__Records supplied__.
/-! ## Completion -/

/-- R45, R49, R103, R137, R190, R192, R198 to R200, R272, R278, R385, R386: where an instruction of a sequencer completes. X's vector instructions issue when
their queue sources hold entries and their destination has room, and a job of the matrix path when there is room for it; the others under the conditions
named. Control then goes on after the instruction; the statements above say what else has happened. -/
def Obligations.InstructionsComplete : Prop :=
  -- X's vector instructions
  (∀ (f di si : IFmt) (ff df sf : FFmt) (fm : DFmt) (cb : CbBits) (r : Round) (p : Pred) (sat : Bool) (sel : Sel) (d a b c : Opnd) (kd ka kb t : BitVec 3)
      (op : KOpKind) (gd ga gb : Reg) (q : XQ) (s : State),
    let Goes (i : Instr) (srcs : List Opnd) (d : Opnd) : Prop := XReady s srcs d → Completes i s (Retires s 2)
    let Into (i : Instr) (srcs : List Opnd) : Prop := s.cur.2 = .X → queuesReady (xContext s) srcs = true → Completes i s (Retires s 2)
    Goes (.vadd f sat sel d a b q) [a, b] d ∧ Goes (.vsub f sat sel d a b q) [a, b] d ∧ Goes (.vmul f sat sel d a b q) [a, b] d ∧
    Goes (.vmulh f sel d a b q) [a, b] d ∧ Goes (.vmin f sel d a b q) [a, b] d ∧ Goes (.vmax f sel d a b q) [a, b] d ∧
    Goes (.vabs f sat sel d a q) [a] d ∧ Goes (.vneg f sat sel d a q) [a] d ∧ Goes (.vmad f sat d a b c q) [a, b, c] d ∧
    Goes (.vand d a b q) [a, b] d ∧ Goes (.vor d a b q) [a, b] d ∧ Goes (.vxor d a b q) [a, b] d ∧ Goes (.vandn d a b q) [a, b] d ∧
    Goes (.vshl f sel d a b q) [a, b] d ∧ Goes (.vshr f sel d a b q) [a, b] d ∧ Goes (.vsra f sel d a b q) [a, b] d ∧ Goes (.vsat f d a q) [a] d ∧
    Goes (.vtacc sat sel d a b q) [a, b, d] d ∧ Goes (.tunp sel d a q) [a] d ∧ Goes (.vsel d a b q) [a, b] d ∧
    Goes (.vfadd ff sel d a b q) [a, b] d ∧ Goes (.vfsub ff sel d a b q) [a, b] d ∧ Goes (.vfmul ff sel d a b q) [a, b] d ∧
    Goes (.vfma ff d a b c q) [a, b, c] d ∧ Goes (.vfnma ff d a b c q) [a, b, c] d ∧ Goes (.vfmin ff sel d a b q) [a, b] d ∧
    Goes (.vfmax ff sel d a b q) [a, b] d ∧ Goes (.vfcls ff sel d a q) [a] d ∧ Goes (.vfdiv ff sel d a b q) [a, b] d ∧ Goes (.vrcp ff sel d a q) [a] d ∧
    Goes (.vrsq ff sel d a q) [a] d ∧ Goes (.vexp2 ff sel d a q) [a] d ∧ Goes (.vlog2 ff sel d a q) [a] d ∧
    Goes (.vcvtFloatToFloat df sf r sat sel d a q) [a] d ∧ Goes (.vcvtFloatToInteger di sf r sel d a q) [a] d ∧
    Goes (.vcvtIntegerToFloat df si r sat sel d a q) [a] d ∧ Goes (.vcvtIntegerToInteger di si sat sel d a q) [a] d ∧
    Goes (.vpack fm r d a b q) [a, b] d ∧ Goes (.vunpk fm d a q) [a] d ∧ Goes (.cbx cb t d a q) [a] d ∧ Goes (.vmov d a q) [a] d ∧
    Goes (.vbcst d ga q) [] d ∧ Goes (.vidx d q) [] d ∧ Goes (.vperm d a b q) [a, b] d ∧ Goes (.vrot d a ga q) [a] d ∧ Goes (.vgth d a b q) [b] d ∧
    Goes (.vins f d ga gb q) [] d ∧ Goes (.vrsum fm d a q) [a] d ∧ Goes (.vrmax fm d a q) [a] d ∧ Goes (.vrmin fm d a q) [a] d ∧
    Goes (.vmscl ff sel d a b q) [a, b] d ∧
    Into (.vcmp f p sel kd a b q) [a, b] ∧ Into (.vfcmp ff p sel kd a b q) [a, b] ∧ Into (.cbld t a q) [a] ∧ Into (.vsct d a b q) [a, b] ∧
    Into (.vxtr f gd a gb q) [a] ∧ Into (.vmcnt gd ka q) [] ∧ Into (.kop op kd ka kb q) [] ∧ Into (.kset kd ga q) []) ∧
  -- X's instructions of the matrix path
  (∀ (word : BitVec 5) (g d : Reg) (v a b sc : Opnd) (f : RFmt) (r : Round) (sat raw : Bool) (h : BitVec 6) (p : Pred) (kd : BitVec 3) (col : BitVec 8)
      (q : XQ) (s : State), s.cur.2 = .X →
    let x := xContext s
    let Goes (i : Instr) : Prop := Completes i s (Retires s 2)
    let idle : Prop := x.nestRun = none ∧ x.nestPend = none ∧ x.rjobs = []
    let t := latchTable x s.freeCtr
    let t0 (o : Opnd) : Nat := 16 * (x.aview.toNat % 2 ^ 16) + 16 * (x.aview.toNat / 2 ^ 16 % 2 ^ 16) * opIndex s o
    let apart : Prop := t0 v = t0 a ∨ t0 a + tileExtent (h.toNat + 1) ≤ t0 v ∨ t0 v + tileExtent (h.toNat + 1) ≤ t0 a
    Goes (.mcfg word g q) ∧ (queuesReady x [v] = true → Goes (.mcfgl v q)) ∧
    (x.nestRun = none ∨ x.nestPend = none → tfind x.slots (nHslot t) ≠ none → nestBad t = false → nestAlias t x.tview x.aview (footprint x) = false →
      Goes (.mgo q)) ∧
    (idle → Goes (.mwait d q) ∧ Goes (.acmp p raw kd a b col q)) ∧
    (x.rjobs.length < 8 → Goes (.aclr v g h q) ∧ Goes (.aanc v g h q) ∧ Goes (.rslvCanonical v h q) ∧ Goes (.rslvToFormat f r sat v a h q) ∧
      Goes (.rslvWireForm v a g h q) ∧ Goes (.achk a h q) ∧ (apart → Goes (.ascl v a sc h q) ∧ Goes (.amov v a h q)))) ∧
  -- system registers and translation
  (∀ (d a b : Reg) (n : Nat) (s : State),
    let w := lookup s (curDie s) (curPart s) (rd s a).toNat (curTlb s)
    let q := curSeq s
    (n ∈ [0x110, 0x111, 0x112, 0x113, 0x118, 0x119, 0x11A, 0x11B] → Completes (.mts a (BitVec.ofNat 12 n)) s (Retires s 1)) ∧
    -- a loop counter that MTS writes already counts at the end of a body
    (n < 4 → Completes (.mts a (BitVec.ofNat 12 (8 + n))) s
      (Retires (setCurSeq s { q with lc := tput q.lc n { tget {} q.lc n with count := (rd s a).setWidth 32 } }) 1)) ∧
    (s.cur.2 = .X → n ∈ [0x10, 0x11, 0x12, 0x13, 0x14] → Completes (.mts a (BitVec.ofNat 12 n)) s (Retires s 1)) ∧
    ((getPart s (curPart s)).ktlbi = true → ownAccessesSeen s = true → (∀ va es, accessUses s (curPart s) va es = false) → Completes (.tlbi a b) s (Retires s 1)) ∧
    (((∀ c, w ≠ .error c) ∨ 0xFF_0000_0000_0000 ≤ (rd s a).toNat) → Completes (.tlbs d a) s (Retires s 1))) ∧
  -- tokens, tickets, handles and fences
  ∀ (d : Reg) (slot : BitVec 4) (sc : Scope) (s : State),
    let x := curCtx s
    ((rd s d).toNat ≤ tokenWord s x → Completes (.tokw d) s (Retires s 2)) ∧
    (tfind x.tickets (rd s d).toNat = none → Completes (.jwait d) s (Retires s 2)) ∧
    (tfind x.slots slot.toNat ≠ none → slotBusy s s.cur.1 slot.toNat = false → Completes (.hrel slot) s (Retires s 2)) ∧
    (x.sacc = [] → Completes (.fence .rel sc) s (Retires s 2) ∧ Completes (.fence .acq .core) s (Retires s 2) ∧ Completes (.fence .full sc) s (Retires s 2)) ∧
    (x.sacc = [] → x.bmvStamps = [] → x.bmvFar = false → bmvPending s s.cur.1 = false → Completes (.bfen sc) s (Retires s 2))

__Work to be completed__.
Scan the material above for the string "nestPend", and copy every line where it is found.

__Response area__.
    let idle : Prop := x.nestRun = none ∧ x.nestPend = none ∧ x.rjobs = []
    (x.nestRun = none ∨ x.nestPend = none → tfind x.slots (nHslot t) ≠ none → nestBad t = false → nestAlias t x.tview x.aview (footprint x) = false →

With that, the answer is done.